Task directions =
Please write out exactly the lines of the data below from the line holding "have hLt := s.bufLen.isLt" through the line holding "busyWork := fun _ => Hidden.finishWork_start", and leave out the rest.

+--

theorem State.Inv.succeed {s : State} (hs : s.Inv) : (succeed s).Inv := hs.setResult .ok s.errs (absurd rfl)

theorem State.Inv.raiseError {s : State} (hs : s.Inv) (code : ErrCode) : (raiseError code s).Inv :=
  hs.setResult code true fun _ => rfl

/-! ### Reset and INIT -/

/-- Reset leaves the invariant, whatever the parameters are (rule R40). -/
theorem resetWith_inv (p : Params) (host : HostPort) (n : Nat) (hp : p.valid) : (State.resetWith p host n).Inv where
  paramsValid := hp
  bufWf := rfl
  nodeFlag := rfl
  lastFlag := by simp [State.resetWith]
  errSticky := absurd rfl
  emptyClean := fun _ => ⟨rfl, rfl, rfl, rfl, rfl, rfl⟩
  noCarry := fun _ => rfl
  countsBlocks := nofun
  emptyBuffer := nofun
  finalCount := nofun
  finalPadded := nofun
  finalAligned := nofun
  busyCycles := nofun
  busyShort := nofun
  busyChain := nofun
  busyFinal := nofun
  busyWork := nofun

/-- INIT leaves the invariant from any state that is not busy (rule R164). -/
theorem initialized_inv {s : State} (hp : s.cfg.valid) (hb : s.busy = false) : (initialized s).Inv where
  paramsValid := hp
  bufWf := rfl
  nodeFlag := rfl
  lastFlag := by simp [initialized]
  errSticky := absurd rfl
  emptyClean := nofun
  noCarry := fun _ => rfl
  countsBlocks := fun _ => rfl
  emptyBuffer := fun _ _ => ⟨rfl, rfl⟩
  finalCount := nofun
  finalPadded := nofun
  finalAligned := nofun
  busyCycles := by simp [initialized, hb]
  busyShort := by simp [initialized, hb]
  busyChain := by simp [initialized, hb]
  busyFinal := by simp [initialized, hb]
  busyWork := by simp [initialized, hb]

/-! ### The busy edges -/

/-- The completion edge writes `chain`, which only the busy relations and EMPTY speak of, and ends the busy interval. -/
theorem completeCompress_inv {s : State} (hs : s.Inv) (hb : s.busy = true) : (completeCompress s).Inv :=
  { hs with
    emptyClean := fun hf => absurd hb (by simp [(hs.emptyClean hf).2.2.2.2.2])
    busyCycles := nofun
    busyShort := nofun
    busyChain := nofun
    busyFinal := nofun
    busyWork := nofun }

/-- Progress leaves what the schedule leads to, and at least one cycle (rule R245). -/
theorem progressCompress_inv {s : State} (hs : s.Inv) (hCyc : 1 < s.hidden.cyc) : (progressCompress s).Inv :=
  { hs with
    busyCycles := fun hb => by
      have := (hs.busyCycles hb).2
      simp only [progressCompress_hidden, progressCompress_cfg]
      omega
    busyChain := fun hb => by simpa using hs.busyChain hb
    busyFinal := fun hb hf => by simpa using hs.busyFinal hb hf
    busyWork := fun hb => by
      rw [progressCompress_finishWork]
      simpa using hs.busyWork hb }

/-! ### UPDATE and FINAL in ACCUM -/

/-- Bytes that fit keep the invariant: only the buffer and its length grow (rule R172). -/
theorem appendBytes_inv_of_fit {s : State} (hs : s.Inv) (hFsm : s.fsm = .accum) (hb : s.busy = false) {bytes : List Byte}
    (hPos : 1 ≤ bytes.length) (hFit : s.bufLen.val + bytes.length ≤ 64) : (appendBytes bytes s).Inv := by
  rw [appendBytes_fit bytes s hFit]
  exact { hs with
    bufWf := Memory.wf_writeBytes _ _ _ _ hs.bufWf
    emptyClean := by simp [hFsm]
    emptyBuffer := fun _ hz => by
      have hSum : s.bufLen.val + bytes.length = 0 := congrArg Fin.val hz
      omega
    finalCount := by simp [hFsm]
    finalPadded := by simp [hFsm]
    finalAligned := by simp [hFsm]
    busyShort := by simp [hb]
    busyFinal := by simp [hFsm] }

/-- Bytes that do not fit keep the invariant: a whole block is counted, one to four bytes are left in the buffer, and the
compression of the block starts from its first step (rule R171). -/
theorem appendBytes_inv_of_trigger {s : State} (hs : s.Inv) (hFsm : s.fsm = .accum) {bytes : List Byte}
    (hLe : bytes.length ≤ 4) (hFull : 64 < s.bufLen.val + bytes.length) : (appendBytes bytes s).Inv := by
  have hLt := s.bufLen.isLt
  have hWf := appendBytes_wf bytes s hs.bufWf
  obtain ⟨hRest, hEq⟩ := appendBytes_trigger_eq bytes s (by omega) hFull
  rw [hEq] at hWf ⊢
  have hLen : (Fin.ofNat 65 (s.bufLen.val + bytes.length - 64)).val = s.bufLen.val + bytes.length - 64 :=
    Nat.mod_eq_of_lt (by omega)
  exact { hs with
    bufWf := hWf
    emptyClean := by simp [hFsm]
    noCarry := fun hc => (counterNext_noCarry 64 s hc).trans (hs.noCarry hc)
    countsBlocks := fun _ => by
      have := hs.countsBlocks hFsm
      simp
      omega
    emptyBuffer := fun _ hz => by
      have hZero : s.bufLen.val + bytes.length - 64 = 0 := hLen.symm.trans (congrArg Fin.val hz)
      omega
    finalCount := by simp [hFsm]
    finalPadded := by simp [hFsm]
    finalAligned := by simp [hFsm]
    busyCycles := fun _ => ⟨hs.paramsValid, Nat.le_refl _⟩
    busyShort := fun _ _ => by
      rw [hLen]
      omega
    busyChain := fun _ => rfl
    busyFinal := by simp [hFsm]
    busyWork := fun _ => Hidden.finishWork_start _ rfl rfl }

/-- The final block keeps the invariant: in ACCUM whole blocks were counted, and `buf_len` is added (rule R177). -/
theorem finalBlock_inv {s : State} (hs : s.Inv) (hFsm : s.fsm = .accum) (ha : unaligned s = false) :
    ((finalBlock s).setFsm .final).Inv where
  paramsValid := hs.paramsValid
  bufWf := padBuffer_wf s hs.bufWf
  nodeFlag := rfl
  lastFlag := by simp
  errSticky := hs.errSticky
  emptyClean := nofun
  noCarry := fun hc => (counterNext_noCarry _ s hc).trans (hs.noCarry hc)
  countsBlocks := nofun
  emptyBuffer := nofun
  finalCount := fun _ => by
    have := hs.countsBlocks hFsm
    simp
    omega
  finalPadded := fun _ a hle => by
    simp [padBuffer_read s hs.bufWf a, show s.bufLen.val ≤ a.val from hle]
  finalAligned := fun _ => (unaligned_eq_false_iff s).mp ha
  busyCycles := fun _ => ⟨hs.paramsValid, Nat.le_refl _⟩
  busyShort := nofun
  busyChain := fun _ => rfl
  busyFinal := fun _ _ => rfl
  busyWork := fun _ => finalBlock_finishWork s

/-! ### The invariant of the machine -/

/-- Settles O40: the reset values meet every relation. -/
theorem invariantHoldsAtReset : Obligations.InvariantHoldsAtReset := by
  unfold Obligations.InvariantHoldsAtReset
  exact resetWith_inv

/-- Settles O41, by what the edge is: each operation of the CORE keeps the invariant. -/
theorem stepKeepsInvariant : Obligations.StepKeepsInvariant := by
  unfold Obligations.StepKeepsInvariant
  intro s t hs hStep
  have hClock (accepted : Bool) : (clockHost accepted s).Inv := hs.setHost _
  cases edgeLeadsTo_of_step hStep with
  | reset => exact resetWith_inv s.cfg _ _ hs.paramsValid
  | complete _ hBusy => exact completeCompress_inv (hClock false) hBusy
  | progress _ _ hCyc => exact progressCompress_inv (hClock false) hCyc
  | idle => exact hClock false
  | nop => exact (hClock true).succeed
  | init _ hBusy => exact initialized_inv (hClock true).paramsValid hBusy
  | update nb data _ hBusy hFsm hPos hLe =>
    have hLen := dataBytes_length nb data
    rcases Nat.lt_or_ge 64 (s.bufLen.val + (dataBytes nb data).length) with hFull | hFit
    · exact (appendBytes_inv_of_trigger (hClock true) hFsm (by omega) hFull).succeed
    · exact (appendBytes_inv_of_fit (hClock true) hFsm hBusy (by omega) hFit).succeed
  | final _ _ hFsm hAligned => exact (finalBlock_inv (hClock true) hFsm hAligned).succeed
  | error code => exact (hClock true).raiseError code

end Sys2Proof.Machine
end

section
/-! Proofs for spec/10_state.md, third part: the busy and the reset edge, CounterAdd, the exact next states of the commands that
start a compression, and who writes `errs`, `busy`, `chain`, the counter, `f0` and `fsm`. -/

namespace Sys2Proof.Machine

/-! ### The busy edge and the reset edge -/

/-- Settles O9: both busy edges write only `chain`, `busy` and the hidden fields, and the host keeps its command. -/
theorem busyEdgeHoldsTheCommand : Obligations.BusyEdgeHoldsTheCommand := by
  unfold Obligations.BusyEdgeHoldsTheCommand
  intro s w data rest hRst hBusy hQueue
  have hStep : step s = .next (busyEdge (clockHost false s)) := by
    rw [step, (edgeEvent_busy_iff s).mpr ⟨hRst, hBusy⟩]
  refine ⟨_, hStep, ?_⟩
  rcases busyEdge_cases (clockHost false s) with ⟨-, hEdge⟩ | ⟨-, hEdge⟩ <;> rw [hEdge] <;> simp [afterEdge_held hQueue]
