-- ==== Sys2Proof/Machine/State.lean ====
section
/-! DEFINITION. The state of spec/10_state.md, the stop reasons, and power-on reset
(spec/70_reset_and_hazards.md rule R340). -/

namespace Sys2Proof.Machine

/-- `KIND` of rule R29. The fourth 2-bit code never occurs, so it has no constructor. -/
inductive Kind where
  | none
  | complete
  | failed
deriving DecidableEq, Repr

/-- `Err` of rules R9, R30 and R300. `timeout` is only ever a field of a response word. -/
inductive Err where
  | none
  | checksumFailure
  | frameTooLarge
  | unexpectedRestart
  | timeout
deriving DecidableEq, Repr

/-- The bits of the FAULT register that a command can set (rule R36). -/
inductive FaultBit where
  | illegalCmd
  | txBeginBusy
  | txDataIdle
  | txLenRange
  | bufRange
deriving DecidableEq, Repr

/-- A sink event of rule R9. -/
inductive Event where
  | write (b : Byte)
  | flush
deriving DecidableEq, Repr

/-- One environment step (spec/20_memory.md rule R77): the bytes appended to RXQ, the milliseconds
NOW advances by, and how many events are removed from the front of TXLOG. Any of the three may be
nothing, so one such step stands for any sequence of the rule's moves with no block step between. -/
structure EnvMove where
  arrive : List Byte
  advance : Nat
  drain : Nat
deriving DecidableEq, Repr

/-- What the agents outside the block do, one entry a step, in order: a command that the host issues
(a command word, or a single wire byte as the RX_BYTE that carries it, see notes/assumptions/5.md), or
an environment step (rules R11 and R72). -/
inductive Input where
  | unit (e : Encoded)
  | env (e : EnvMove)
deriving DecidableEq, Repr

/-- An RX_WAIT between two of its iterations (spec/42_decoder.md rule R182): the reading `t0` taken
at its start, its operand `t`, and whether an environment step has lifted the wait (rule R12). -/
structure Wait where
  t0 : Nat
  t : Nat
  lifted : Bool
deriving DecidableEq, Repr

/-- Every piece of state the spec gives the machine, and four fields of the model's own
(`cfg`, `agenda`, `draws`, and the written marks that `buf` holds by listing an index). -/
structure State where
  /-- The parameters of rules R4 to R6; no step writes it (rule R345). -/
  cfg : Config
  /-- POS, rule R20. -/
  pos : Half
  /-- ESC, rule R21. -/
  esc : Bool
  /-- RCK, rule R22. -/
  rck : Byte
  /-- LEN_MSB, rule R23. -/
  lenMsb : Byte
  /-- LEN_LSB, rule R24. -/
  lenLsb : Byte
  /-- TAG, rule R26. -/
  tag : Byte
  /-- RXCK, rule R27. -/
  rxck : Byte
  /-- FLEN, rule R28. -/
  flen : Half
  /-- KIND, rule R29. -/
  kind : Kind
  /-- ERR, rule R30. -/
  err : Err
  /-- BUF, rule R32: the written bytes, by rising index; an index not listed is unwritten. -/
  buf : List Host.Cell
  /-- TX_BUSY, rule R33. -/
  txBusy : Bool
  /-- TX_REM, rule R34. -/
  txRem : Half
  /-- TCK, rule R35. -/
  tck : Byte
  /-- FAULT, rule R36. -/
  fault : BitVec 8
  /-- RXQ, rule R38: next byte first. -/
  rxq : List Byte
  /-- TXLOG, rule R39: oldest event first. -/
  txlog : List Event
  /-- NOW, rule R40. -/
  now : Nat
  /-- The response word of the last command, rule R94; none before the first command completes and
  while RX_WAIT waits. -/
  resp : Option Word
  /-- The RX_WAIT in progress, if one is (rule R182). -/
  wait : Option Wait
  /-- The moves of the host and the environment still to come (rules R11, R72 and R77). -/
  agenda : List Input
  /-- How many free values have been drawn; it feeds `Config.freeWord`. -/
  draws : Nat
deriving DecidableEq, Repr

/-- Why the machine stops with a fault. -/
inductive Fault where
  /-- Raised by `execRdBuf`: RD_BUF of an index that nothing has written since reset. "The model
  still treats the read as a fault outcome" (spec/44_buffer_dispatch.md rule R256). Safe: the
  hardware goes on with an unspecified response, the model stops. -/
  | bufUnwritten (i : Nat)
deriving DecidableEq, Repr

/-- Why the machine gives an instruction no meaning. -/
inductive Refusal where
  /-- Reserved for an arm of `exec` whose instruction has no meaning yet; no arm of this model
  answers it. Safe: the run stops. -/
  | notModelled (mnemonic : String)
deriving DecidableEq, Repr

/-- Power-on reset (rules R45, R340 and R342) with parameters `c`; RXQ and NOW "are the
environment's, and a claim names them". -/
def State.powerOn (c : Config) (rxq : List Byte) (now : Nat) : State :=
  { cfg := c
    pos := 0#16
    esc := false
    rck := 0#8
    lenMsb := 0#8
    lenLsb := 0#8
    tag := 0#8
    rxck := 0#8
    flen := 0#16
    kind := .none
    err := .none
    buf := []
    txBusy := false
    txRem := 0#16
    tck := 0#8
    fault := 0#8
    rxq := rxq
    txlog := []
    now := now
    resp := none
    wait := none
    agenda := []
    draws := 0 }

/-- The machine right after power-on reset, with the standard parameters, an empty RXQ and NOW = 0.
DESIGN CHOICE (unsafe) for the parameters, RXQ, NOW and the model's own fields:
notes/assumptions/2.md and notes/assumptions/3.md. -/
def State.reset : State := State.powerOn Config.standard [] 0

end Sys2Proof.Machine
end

+--

Result for this exercise =
  have hLt := s.bufLen.isLt
  have hWf := appendBytes_wf bytes s hs.bufWf
  obtain ⟨hRest, hEq⟩ := appendBytes_trigger_eq bytes s (by omega) hFull
  rw [hEq] at hWf ⊢
  have hLen : (Fin.ofNat 65 (s.bufLen.val + bytes.length - 64)).val = s.bufLen.val + bytes.length - 64 :=
    Nat.mod_eq_of_lt (by omega)
  exact { hs with
    bufWf := hWf
    emptyClean := by simp [hFsm]
    noCarry := fun hc => (counterNext_noCarry 64 s hc).trans (hs.noCarry hc)
    countsBlocks := fun _ => by
      have := hs.countsBlocks hFsm
      simp
      omega
    emptyBuffer := fun _ hz => by
      have hZero : s.bufLen.val + bytes.length - 64 = 0 := hLen.symm.trans (congrArg Fin.val hz)
      omega
    finalCount := by simp [hFsm]
    finalPadded := by simp [hFsm]
    finalAligned := by simp [hFsm]
    busyCycles := fun _ => ⟨hs.paramsValid, Nat.le_refl _⟩
    busyShort := fun _ _ => by
      rw [hLen]
      omega
    busyChain := fun _ => rfl
    busyFinal := by simp [hFsm]
    busyWork := fun _ => Hidden.finishWork_start _ rfl rfl }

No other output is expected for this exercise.